-- ==== Sys2Proof/Certificates/Slice0/Obligations.lean ====
section
/-! DEFINITION. The statements for the provers. Where a statement speaks of a mailbox command, `accepted` and `recheck` stand for
the checks of R335, R358 and R364. -/
open Sys2Proof Sys2Proof.Machine

/-! ## The block, its queue and its reset -/

/-- A step of a state whose queue has a command in front is that command's effect on the state with the queue's rest. The queue is the model's
own (log 1). -/
def Obligations.StepRunsFrontCommand : Prop :=
  ∀ (c : Instr) (rest : List Instr) (s : State), s.pending = c :: rest → step s = exec c (s.runOn rest)

/-- On an empty queue a step changes nothing; the operation table gives no bits, so no word puts a command into the queue. Both are the model's
choice (log 1). -/
def Obligations.EmptyQueueIdles : Prop :=
  (∀ s : State, s.pending = [] → step s = .next s) ∧
  (∀ nbits w : Nat, decodeTableWord nbits w = none) ∧
  (∀ (s : State) (nbits w : Nat), s.withFetchWord nbits w = s)

/-- No command of the table, with any operands in any state, ends in a fault or a refusal of the model: each answers a next state, and so does
each step. What the device turns away it turns away within its rules (R336, R370). -/
def Obligations.EveryCommandAnswers : Prop :=
  (∀ (i : Instr) (s : State), ∃ t, exec i s = .next t) ∧ (∀ s : State, ∃ t, step s = .next t)

/-- Whatever command runs, the queue of waiting commands is the same after it as before: commands come from outside alone (log 1). -/
def Obligations.CommandsKeepQueue : Prop :=
  ∀ (i : Instr) (s t : State), exec i s = .next t → t.pending = s.pending

/-- At its first power-on, PORST_N low: the RTC counts from zero and the clock is untrusted, every domain but AON is OFF, VDDC_REQ is 0b101,
every fast-trip output is in kickstand and every CF output too, no sluice holds a ticket, memory is clear, and P00 holds SL00 and no keys. Values the spec
does not give for reset are the model's (log 3 to log 15) and no clause here rests on one. -/
def Obligations.FirstPowerOn : Prop :=
  let s := State.reset
  s.time.cad = 0 ∧ s.time.off = 0 ∧ s.trusted = false ∧ s.pwr.porstHigh = false ∧
  (∀ n, 0 < n → n < 33 → (s.dom n).state = .off) ∧ s.domOn 0 = true ∧
  s.fab.vreq = 5 ∧ s.fab.forced = true ∧ s.tripKick = 0xF ∧ s.irqKick = true ∧ (∀ n, (s.cfOut n).kick = true) ∧
  s.out.held = [] ∧ s.out.staged = [] ∧ s.mem = [] ∧
  (s.polder 0).sluices = 1 ∧ (s.polder 0).hasKeys = false ∧ (∀ p, 0 < p → p < 16 → (s.polder p).live = false)

/-- The state at reset has its memory in canonical form and its instant inside the open cadence. -/
def Obligations.ResetInOrder : Prop := State.reset.Inv

/-- From every state in which memory is in its one canonical form (addresses rising, no byte zero listed) and the instant lies before the
next boundary, a step that answers a next state answers one of the same kind. -/
def Obligations.StepKeepsOrder : Prop :=
  ∀ s t : State, s.Inv → step s = .next t → t.Inv

/-! ## The cadence boundary (01) -/

/-- While the device runs, a cadence boundary turns the cadence over and then does its steps in the fixed order: what closed is set aside for its
publication, then handovers, bank switches, every other staged command, the gears they ask for, the step of the timebase, the settings that start
with the cadence, and last the device state and the decision of the domains. A device that does not run keeps time and its alarm, and does nothing
else. Where the model places what R27 does not order is its own choice (log 21). -/
def Obligations.BoundaryInOrder : Prop :=
  (∀ (b : BoundaryIn) (s : State), s.runs = true →
    exec (.cadenceBoundary b) s = .next (
      let before := (s.turn.time.cad - 1) / 125
      let opened := openingStep b (freezePass (closeCadence s.turn.dryRuns s.turn))
      let geared := overTo 16 (fun u w => gearPass w u) (commitStep b (handoverStep b opened))
      let decided := stepOfTime before geared
      let settled := if decided.dryRuns then checkpointPass (tariffPass (meterStarts decided)) else decided
      let last := trialPass (lossPass (stateStep (floodgatePass (startBoundaryPass settled))))
      alarmPass (if last.pwr.pfail then { last with pwr := { last.pwr with pfailClosed := true } } else last))) ∧
  (∀ (b : BoundaryIn) (s : State), s.runs = false → exec (.cadenceBoundary b) s = .next (alarmPass s.turn)) ∧
  (∀ s : State, s.turn.time.cad = s.time.cad + 1 ∧ s.turn.time.bnd = s.time.bnd + 1 ∧ s.turn.time.off = 0 ∧ s.turn.pending = s.pending)

/-- In adaptive mode, at a boundary whose closing cadence's occupancy exceeds 819 the request is raised: by two steps above 972, by one step otherwise,
never above 0b111, and whatever settle allowance is left from an earlier change. -/
def Obligations.RaisedRequest : Prop :=
  ∀ (occ cap : List Nat) (newSecond : Bool) (s : State), s.fab.fixed = false → s.fab.vreq ≤ 7 →
    (s.fab.forced = false ∨ (s.pwr.portsReady = true ∧ s.pwr.dryOk = true)) → 819 < (deviceOcc occ).1 →
    (fabricPass occ cap newSecond s).fab.vreq = Nat.min 7 (s.fab.vreq + if 972 < (deviceOcc occ).1 then 2 else 1)

/-- Rows VOLTAGE_REQUEST_LOWER, SETTLE_ALLOWANCE_END and SHEDDING_FALL, which take place at boundaries only. A request is lowered by one step, in adaptive mode above code 0, after 125 cadences below
50 %, outside a settle allowance, where the occupancy predicted at the lower step is below 717, and the new settle allowance begins; the
allowance ends when its cadences are over; the shedding level falls by one after 125 cadences below 75 %. Nothing else changes, and elsewhere than at a boundary nothing does. A full start forces the request at 0b101; a boundary before the host ports are ready leaves it so,
and at the first boundary after they are ready, with a dry image that runs, it is forced no more. In kickstand the request is 0b101.
How AVG rounds, and that a fall restarts the count of 125, are the model's choices (log 114). -/
def Obligations.FabricRows : Prop :=
  (∀ s : State, s.time.off = 0 → s.fab.forced = false → s.fab.fixed = false → 0 < s.fab.vreq → 125 ≤ s.fab.lowRun → s.fab.settleLeft = 0 →
    s.fab.avg * guaranteed s.fab.vreq / guaranteed (s.fab.vreq - 1) < 717 →
    exec .voltageRequestLower s = .next { s with fab := { s.fab with
      vreq := s.fab.vreq - 1, lowRun := 0, settleLeft := Nat.max 1 s.fab.settle + 1 } }) ∧
  (∀ s : State, s.time.off = 0 → s.fab.settleLeft = 1 → exec .settleAllowanceEnd s = .next { s with fab := { s.fab with settleLeft := 0 } }) ∧
  (∀ s : State, s.time.off = 0 → 125 ≤ s.fab.shedRun → 0 < s.fab.shed →
    exec .sheddingFall s = .next { s with fab := { s.fab with shed := s.fab.shed - 1, shedRun := 0 } }) ∧
  (∀ s : State, s.time.off ≠ 0 →
    exec .voltageRequestLower s = .next s ∧ exec .settleAllowanceEnd s = .next s ∧ exec .sheddingFall s = .next s) ∧
  (∀ (r : StartIn) (s : State), (fullStart r s).fab.forced = true ∧ (fullStart r s).fab.vreq = 5) ∧
  (∀ s : State, (kickAll s).fab.forced = true ∧ (kickAll s).fab.vreq = 5) ∧
  (∀ (occ cap : List Nat) (newSecond : Bool) (s : State), s.fab.forced = true → (s.pwr.portsReady = false ∨ s.pwr.dryOk = false) →
    (fabricPass occ cap newSecond s).fab.forced = true ∧ (fabricPass occ cap newSecond s).fab.vreq = s.fab.vreq) ∧
  (∀ (occ cap : List Nat) (newSecond : Bool) (s : State), s.pwr.portsReady = true → s.pwr.dryOk = true →
    (fabricPass occ cap newSecond s).fab.forced = false)

/-! ## Mailbox commands: entries, refusals, acceptance (11, 12) -/

/-- Every mailbox row: where the doorbell is not observed (the host ports are not ready or sleep, a power-fail sequence runs, the port or the sluice does
not exist, or no polder holds the sluice) only time goes on to the row's instant. -/
def Obligations.UnobservedDoorbell : Prop :=
  ∀ (i : Instr) (x : Submit) (c : Cmd) (s : State), i.entry = some (x, c) →
    (s.pwr.portsReady = false ∨ s.pwr.pfail = true ∨ 2 ≤ x.port ∨ 32 ≤ x.sluice ∨ ∀ p, p < 16 → (s.polder p).sluices.getLsbD x.sluice = false) →
    exec i s = .next (s.advance x.t)

/-- Every mailbox row: where the doorbell is observed and neither a reserved nor a pool ticket is free, the entry is taken and completes ST_BUSY_RETRY with ticket
0xFFFF in clear; it is counted, no ticket is held and nothing is staged. -/
def Obligations.NoTicketBusyRetry : Prop :=
  ∀ (i : Instr) (x : Submit) (c : Cmd) (s : State), i.entry = some (x, c) →
    (s.advance x.t).observes x.port x.sluice = true → (s.advance x.t).allocate x.sluice = none →
    let t := s.advance x.t
    let u := t.modSluice x.sluice fun q => { q with taken := q.taken + 1 }
    let k : Completion := {
      sluice := x.sluice, ticket := 0xFFFF, cindex := (t.sluice x.sluice).taken.toNat, nonce := x.nonce, tag := x.tag, status := stBusyRetry
      final := true, sealed := false, roff := x.roff, result := [], order := some t.out.count }
    exec i s = .next ({ u with out := { u.out with count := u.out.count + 1 } }.postCompletion k)

/-- Every mailbox row: an entry that a reason of R335 refuses holds a ticket, is written to its polder's audit log and counted there, and its completion falls due
256 us after the doorbell; the command has no effect and nothing is posted or staged. Row REFUSAL_COMPLETION: a refusal that has fallen due,
the only one, is posted ST_REFUSED in clear where its ticket is still held; one that is not due stays. -/
def Obligations.RefusedEntry : Prop :=
  (∀ (i : Instr) (x : Submit) (c : Cmd) (s : State) (r : Nat), i.entry = some (x, c) →
    let t := s.advance x.t
    let h := ticketOf x c t
    t.observes x.port x.sluice = true → (t.allocate x.sluice).isSome = true →
    refusalOf h.polder (entryOf x c t) (ticketed x c t) = some r →
    ∃ u, exec i s = .next u ∧
      u.out = { (ticketed x c t).out with refusals := t.out.refusals ++ [{ held := h, due := t.now + 12583 }] } ∧
      (u.polder h.polder).refusals = (t.polder h.polder).refusals + 1 ∧
      (∀ p, p ≠ h.polder → u.polder p = t.polder p) ∧
      u.mem = s.mem ∧ u.pwr = s.pwr ∧ u.whl = s.whl ∧ u.chan = s.chan ∧ u.mtr = s.mtr ∧ u.led = s.led ∧ u.time = t.time ∧ u.evt = s.evt) ∧
  (∀ (t : Nat) (s : State) (r : RefusalDue), s.out.refusals = [r] → (s.out.held.any fun h => h.order == r.held.order) = true →
    r.due ≤ (s.advance t).now →
    exec (.refusalCompletion t) s = .next (({ s.advance t with out := { s.out with refusals := [] } } : State).finish r.held stRefused [] false)) ∧
  (∀ (t : Nat) (s : State), (∀ r ∈ s.out.refusals, (s.advance t).now < r.due) → exec (.refusalCompletion t) s = .next (s.advance t)) ∧
  (∀ (h : Held) (s : State), (s.finish h stRefused [] false) = s.postCompletion { (completionOf h stRefused true []) with sealed := false, status := stRefused })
═══
Begin with the line above that has "(∀ nbits w : Nat, decodeTableWord" and continue through the line that has "(∀ (i : Instr) (s", setting each one down exactly. Stop there.

# [THE COMPLETED TASK]
  (∀ nbits w : Nat, decodeTableWord nbits w = none) ∧
  (∀ (s : State) (nbits w : Nat), s.withFetchWord nbits w = s)

/-- No command of the table, with any operands in any state, ends in a fault or a refusal of the model: each answers a next state, and so does
each step. What the device turns away it turns away within its rules (R336, R370). -/
def Obligations.EveryCommandAnswers : Prop :=
  (∀ (i : Instr) (s : State), ∃ t, exec i s = .next t) ∧ (∀ s : State, ∃ t, step s = .next t)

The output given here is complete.